FIGURE 2. Subordinate rated self-serving behavior of supervisor as a function of supervisor psychopathy and subordinate self-esteem.
This study focused on leader psychopathic personality traits, follower self-esteem and leader self-serving behavior. Across two studies, one experimental study and one field study, we found that leader psychopathy positively predicts (perceived) leader self-serving behavior. More importantly, we found that follower self-esteem moderated the relationship between leader psychopathy and leader self-serving behavior. Only when followers had low self-esteem, we found that leader psychopathy and leader self-serving behavior were positively related. The results support and extend previous studies in several ways.

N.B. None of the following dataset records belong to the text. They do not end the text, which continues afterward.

/-- The confirmed result of a packet: a drop, a punt, a task, or the queues it already stands in. -/
def finishPkt (k : Nat) (s : State) : State :=
  match pktOf s k with
  | none => s
  | some x =>
    match x.snap.disp with
    | 2 => dropFrame k x.snap.dropCnt s
    | 3 => puntPkt k x.snap.puntRing x.snap.reason s
    | 6 =>
      let q := lastPass s k x
      let r := match q with
        | some y => y.record
        | none => none
      let l := slicesOf s.part
      let sl := match r with
        | some r => recOwner s r
        | none => nth 0 l (x.snap.hash0 % Nat.max 1 l.length)
      let t := packetTask s k x x.snap.reTarget (r.getD noRec)
      makeTask sl t (forgetPasses k (modPkt k (fun y => { y with task := true }) s))
    | _ => forgetPasses k s

/-- The mirror session a pass names: its flow action's, or its classification's (R117, R181). -/
def passMirror (q : Pass) : Option Nat := if bit q.action 62 then some (fld q.action 70 63) else q.snap.mirror

/-- A packet whose flow part is confirmed and whose frame check has passed takes its effects (R224, R241). -/
def settle (k : Nat) (s : State) : State :=
  match pktOf s k with
  | none => s
  | some x =>
    if x.settled || !x.flowOk || decide (x.check ≠ some true) || x.task then s
    else
      let s := countSquashes k (modPkt k (fun y => { y with settled := true }) (payOwed k (countArrival k s)))
      let s := if x.malformed = 0 then s else cntInc 0x0181 x.pipe x.malformed s
      let ps := pktPasses s x.pipe k
      let s := each ps (settlePass k) s
      let s := each ps (fun q t => match passMirror q with
        | some m => nameSession k m q t
        | none => t) s
      let s := match ps.getLast? with
        | some q => if cfgBit s (.bufPortCfg x.port) 31 then nameSession k (cfg s (.bufPortCfg x.port) 30 23) q s else s
        | none => s
      finishPkt k s

/-! ### Confirmation (R222–R224) -/

/-- The flow part of a packet is confirmed with that of its last pass; it leaves its epoch's count (R126). -/
def checkFlow (k : Nat) (s : State) : State :=
  match pktOf s k with
  | none => s
  | some x =>
    let ps := pktPasses s x.pipe k
    let pending := (pipe s x.pipe).yoyo.any fun y => y.pkt = k
    if x.flowOk || x.task || pending || ps.isEmpty || ps.any (fun q => q.st ≠ .confirmed) then s
    else
      let lag := ((ps.filter fun q => !q.snap.skip && !q.auth).head?).map (·.lookup)
      settle k (leaveEpoch k (modPkt k (fun y => { y with flowOk := true, lagFrom := lag }) s))

/-- The passes a pass must follow are all confirmed, dropped or squashed (R223). -/
def mayFollow (s : State) (p : Nat) (q : Pass) : Bool :=
  let before := (pipe s p).passes.takeWhile fun x => !(decide (x.pkt = q.pkt) && decide (x.no = q.no))
  !(before.any fun x => (x.st = .spec || x.st = .waiting) && x.record.isSome && decide (x.record = q.record))
    && !((pktPasses s p q.pkt).any fun x => decide (x.no < q.no) && (x.st = .spec || x.st = .waiting || x.st = .squashed))

/-- A pass meets the first condition of R222. -/
def vouched (s : State) (p : Nat) (q : Pass) : Bool :=
  q.auth || q.covered || wrapGe 48 (mget 0 (pipe s p).horizon q.owner) (q.lookup + 4)

/-- Confirm the passes of a pipeline that may be, in lookup order; a key whose chain has ended asks for those behind it. -/
def confirmPasses (p : Nat) (s : State) : State :=
  pokeWaits p (syncSpec p (each ((pipe s p).passes.map fun q => (q.pkt, q.no)) (fun e t =>
    match passOf t p e.1 e.2 with
    | none => t
    | some q =>
      if q.st = .spec && vouched t p q && mayFollow t p q then
        checkFlow e.1 (modPass p e.1 e.2 (fun y => { y with st := .confirmed }) t)
      else t) s))

end Sys2Proof.Machine
end

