-- ==== Sys2Proof/Machine/Flow.lean ====
section
/-! DEFINITION. The owner slices: how a record ends and is freed (R191, R193), requests and creation (R188, R192), eviction
(R197), connection tracking (R194), sweep and ageing (R196), export (R204, R205), rebinding (R203), firmware's requests
(R256) and the transfer of a half (R178). -/

namespace Sys2Proof.Machine

/-- A slice works: present and not powered off. -/
def sliceOn (s : State) (sl : Nat) : Bool := hasSlice s.part sl && domWorks s (domSlice sl)

/-- A slice has a write of a record that HBM has not accepted. -/
def writePending (s : State) (sl r : Nat) : Bool := (slice s sl).writes.any fun w => w.record = r

/-! ### Ending and freeing a record (R191, R193) -/

/-- The export reasons (R204). -/
def xpClosed : Nat := 1
/-- AGED. -/
def xpAged : Nat := 2
/-- EVICTED. -/
def xpEvicted : Nat := 3
/-- ACTIVE. -/
def xpActive : Nat := 4
/-- FIRMWARE. -/
def xpFirmware : Nat := 5
/-- DRIVER. -/
def xpDriver : Nat := 6

/-- Tell the owner of a freed record's peer: the end state and the reason with which the record ended (R193). -/
def tellPeer (r : Nat) (s : State) : State :=
  match peerBack s r with
  | none => s
  | some q =>
    let closed := decide (recLife s r = lifeClosed)
    let why := mget 0 s.flow.endWhy r
    let why := if why ≠ 0 then why else if closed then xpClosed else xpAged
    modSlice (recOwner s q) (fun x => { x with peers := x.peers ++ [(q, if closed then lifeClosed else lifeAged, why)] }) s

/-- The port a flow took from a binding is released to the binding's owner (R193); a tombstone holds none. -/
def releasePort (r : Nat) (s : State) : State :=
  let b := recBinding s r
  if recKeyLen s r ≠ 0 ∧ b ≠ noRec ∧ b < 2 ^ 26 then
    let port := fld (recAction s r) 56 41
    modSlice (recOwner s b) (fun x => { x with releases := x.releases ++ [(b, port)] }) s
  else s

/-- Replicas of a freed record are removed: by the invalidation of its last change, which goes out once HBM has accepted that
(R182), or else by an invalidation of its own. -/
def invalFreed (sl r : Nat) (s : State) : State :=
  if (slice s sl).writes.any fun w => decide (w.record = r) && w.inval then s
  else if writePending s sl r then queueWrite sl ⟨r, recVer s r, true, none, [], none, recHalf r / 2⟩ s
  else sendInval sl r (recVer s r) none s

/-- The pulls of a record that is no more end; an AGE request that one serves is answered NOT_FOUND. -/
def dropPulls (sl r : Nat) (s : State) : State :=
  let ps := (slice s sl).pulls.filter fun p => p.record = r
  each (ps.filterMap (·.ask)) (fun q => replyCore q.core 2 [])
    (modSlice sl (fun x => { x with pulls := x.pulls.filter fun p => p.record ≠ r }) s)

/-- Free a record: its tasks are cancelled, its peer's owner is told, its port is released, a binding's block is freed, its
index entry and hot line go, its number returns, and replicas of it are removed by index (R193, R200, R271). -/
def freeRecord (sl r : Nat) (s : State) : State :=
  if !recLive s r then s
  else
    let s := releasePort r (tellPeer r (retryRebinds sl r (cancelRecord sl r s)))
    let s := if recKind s r = 3 then
        let a := recAction s r
        match poolOfAddr s (dieOfSlice sl) (fld a 40 27) with
        | some p => modSlice (natSlice s p) (fun x => { x with blockFrees := x.blockFrees ++ [(p, fld a 40 27, fld a 56 41)] }) s
        | none => s
      else s
    let (h, g) := keyHashes s (recHalf r / 2) (recKey s r) (recProf s r)
    let s := invalFreed sl r s
    let s := returnNo r (clearIdx r h g (dropHot sl r s))
    let s := modSlice sl (fun x => { x with
      exports := x.exports.map fun e => if e.record = r then { e with endRec := false, freeIt := false } else e }) s
    let s := { s with flow := { s.flow with
      finReply := mset false s.flow.finReply r false, endWhy := mset 0 s.flow.endWhy r 0
      bindExport := mset 0 s.flow.bindExport r 0 } }
    setEnd r 0 (dropPulls sl r s)

/-- Options of ending a record: freed with it; the command to be acknowledged; requests answered and a reply
sent once HBM has accepted the change. -/
structure EndOpts where
  /-- freed in the same step, or with its end record when that must wait (R191, R205) -/
  free : Bool := false
  /-- the command -/
  cmd : Option (Nat × Nat) := none
  /-- requests answered -/
  answer : List Req := []
  /-- a core's reply -/
  reply : Option (Nat × Nat × List (Nat × Nat)) := none

/-- A record has not ended: committed, and in neither CLOSED nor AGED. -/
def recOpen (s : State) (r : Nat) : Bool := recLive s r && decide (recLife s r < lifeClosed)

/-- A record can end: from CLOSED by eviction alone (R191, R197). -/
def recEnds (s : State) (r reason : Nat) : Bool :=
  recOpen s r || (recLive s r && decide (recLife s r = lifeClosed) && decide (reason = xpEvicted))
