-- ==== Sys2Proof/Machine/Learn.lean ====
section
/-! DEFINITION. The learning rows: the owner's decisions, their broadcast, and the ageing sweep (R152). -/

namespace Sys2Proof.Machine

/-- LEARN_REQUEST: the owner decides the request at the head of its queue. -/
def learnRequest (sl : Nat) (s : State) : State :=
  match mget [] s.fwd.learnQ sl with
  | .req fid mac tgt :: rest =>
    if sliceOn s sl then learnDecide sl fid mac tgt (modFwd (fun f => { f with learnQ := mset [] f.learnQ sl rest }) s) else s
  | _ => s

/-- HIT_NOTICE: the owner takes the hit notice at the head of its queue. -/
def hitNotice (sl : Nat) (s : State) : State :=
  match mget [] s.fwd.learnQ sl with
  | .hit fid mac dest :: rest =>
    if sliceOn s sl then hitDecide sl fid mac dest (modFwd (fun f => { f with learnQ := mset [] f.learnQ sl rest }) s) else s
  | _ => s

/-- L2_BROADCAST: a die applies the decision at the head of its queue, when that is no delete. -/
def l2Broadcast (die : Nat) (s : State) : State :=
  match mget [] s.fwd.bcast die with
  | .delete _ _ _ :: _ => s
  | m :: rest => applyL2 die m (modFwd (fun f => { f with bcast := mset [] f.bcast die rest }) s)
  | [] => s

/-- L2_DELETE: a die takes the delete at the head of its queue. -/
def l2DeleteRow (die : Nat) (s : State) : State :=
  match mget [] s.fwd.bcast die with
  | .delete slot fid mac :: rest => deleteAt die slot fid mac (modFwd (fun f => { f with bcast := mset [] f.bcast die rest }) s)
  | _ => s

/-- Whether a sweep acts on a slot: an entry the slice owns, not pinned. -/
def ageable (s : State) (sl i : Nat) : Bool :=
  let e := l2Get s (dieOfSlice sl) i
  l2Used e && !l2Pinned e && decide (l2Owner s (l2Fid e) (l2Mac e) = sl)

/-- The next such slot from a place on, by the slots table memory lists; none when the sweep has no more. -/
def ageNext (s : State) (sl i : Nat) : Option Nat :=
  let lo := tAddr (dieOfSlice sl) (tOff 0x0201 0)
  let listed := (s.tmem.filterMap fun c => if lo ≤ c.1 ∧ c.1 < lo + 16 * 2 ^ 20 then some ((c.1 - lo) / 16) else none).eraseDups
  (listed.filter (ageable s sl)).find? fun j => i ≤ j

/-- The period of the sweep, in ps (R152, R171). -/
def agePeriod (s : State) (sl : Nat) : Nat := cfg1 s (.fwdAgeCfg (dieOfSlice sl)) 14 0 * 1000000000

/-- One visit of the sweep (R151, R152). -/
def ageVisit (sl i : Nat) (s : State) : State :=
  let die := dieOfSlice sl
  let e := l2Get s die i
  if l2Frozen e then (if unfreeze s die e = e then s else ownerPut sl i (unfreeze s die e) s)
  else
    let moved := decide (cfg1 s (.fwdLearnCfg die) 14 0 ≤ msSinceStamp s e) && decide (l2Moves e ≠ 0)
    let e := if moved then setFld e 95 92 0 else e
    if l2Hit e then
      let s := ownerPut sl i (setFld (setFld e 91 88 0) 87 87 0) s
      broadcast sl (.hitClear i (l2Fid e) (l2Mac e)) s
    else if cfg1 s (.fwdAgeCfg die) 19 16 ≤ l2Age e + 1 then
      broadcast sl (.delete i (l2Fid e) (l2Mac e)) (learnCnt sl 11 s)
    else ownerPut sl i (setFld e 91 88 (l2Age e + 1)) s

/-- L2_AGE_VISIT: a slice's sweep visits its next entry, after the messages about its key that have arrived (R152). A sweep
begins a period after the one before it, and passes the slots evenly over its period, so that a period lies between two
visits of an entry (log 108). -/
def l2AgeVisit (sl : Nat) (s : State) : State :=
  let die := dieOfSlice sl
  let began := mget 0 s.fwd.ageAt sl
  if !sliceOn s sl || !cfgBit s (.fwdAgeCfg die) 31 || !s.pwr.committed then s
  else
    match ageNext s sl (mget 0 s.fwd.agePos sl) with
    | none =>
      if began + agePeriod s sl ≤ s.now then
        modFwd (fun f => { f with agePos := mset 0 f.agePos sl 0, ageAt := mset 0 f.ageAt sl s.now }) s
      else s
    | some i =>
      if began + agePeriod s sl * i / 2 ^ 20 ≤ s.now then
        let e := l2Get s die i
        let s := ownerSettles sl (l2Fid e) (l2Mac e) (modFwd (fun f => { f with agePos := mset 0 f.agePos sl (i + 1) }) s)
        if ageable s sl i then ageVisit sl i s else s
      else s

/-! ### Rows -/

/-- LEARN_REQUEST. -/
def execLearnRequest (slice : Nat) (s : State) : Out := .next (learnRequest slice s)
/-- HIT_NOTICE. -/
def execHitNotice (slice : Nat) (s : State) : Out := .next (hitNotice slice s)
/-- L2_BROADCAST. -/
def execL2Broadcast (die : Nat) (s : State) : Out := .next (l2Broadcast die s)
/-- L2_DELETE. -/
def execL2Delete (die : Nat) (s : State) : Out := .next (l2DeleteRow die s)
/-- L2_AGE_VISIT. -/
def execL2AgeVisit (slice : Nat) (s : State) : Out := .next (l2AgeVisit slice s)

end Sys2Proof.Machine
end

First, the study adds to the growing list of potential consequences of employing people with psychopathic tendencies by showing that leader psychopathy is associated with self-serving behavior. Given the adverse effects that leader self-serving behavior may have on outcomes for subordinates and for organizations (Carmeli and Sheaffer, 2009; Peterson et al., 2012) it is crucial to understand its determinants. Notably, the occurrence of self-interested behavior without heeding to the needs of others may prove particularly detrimental when larger resources are at stake (Wisse and Rus, 2012). This renders leader behavior particularly important, because leaders tend to have more control over resources than rank and file employees.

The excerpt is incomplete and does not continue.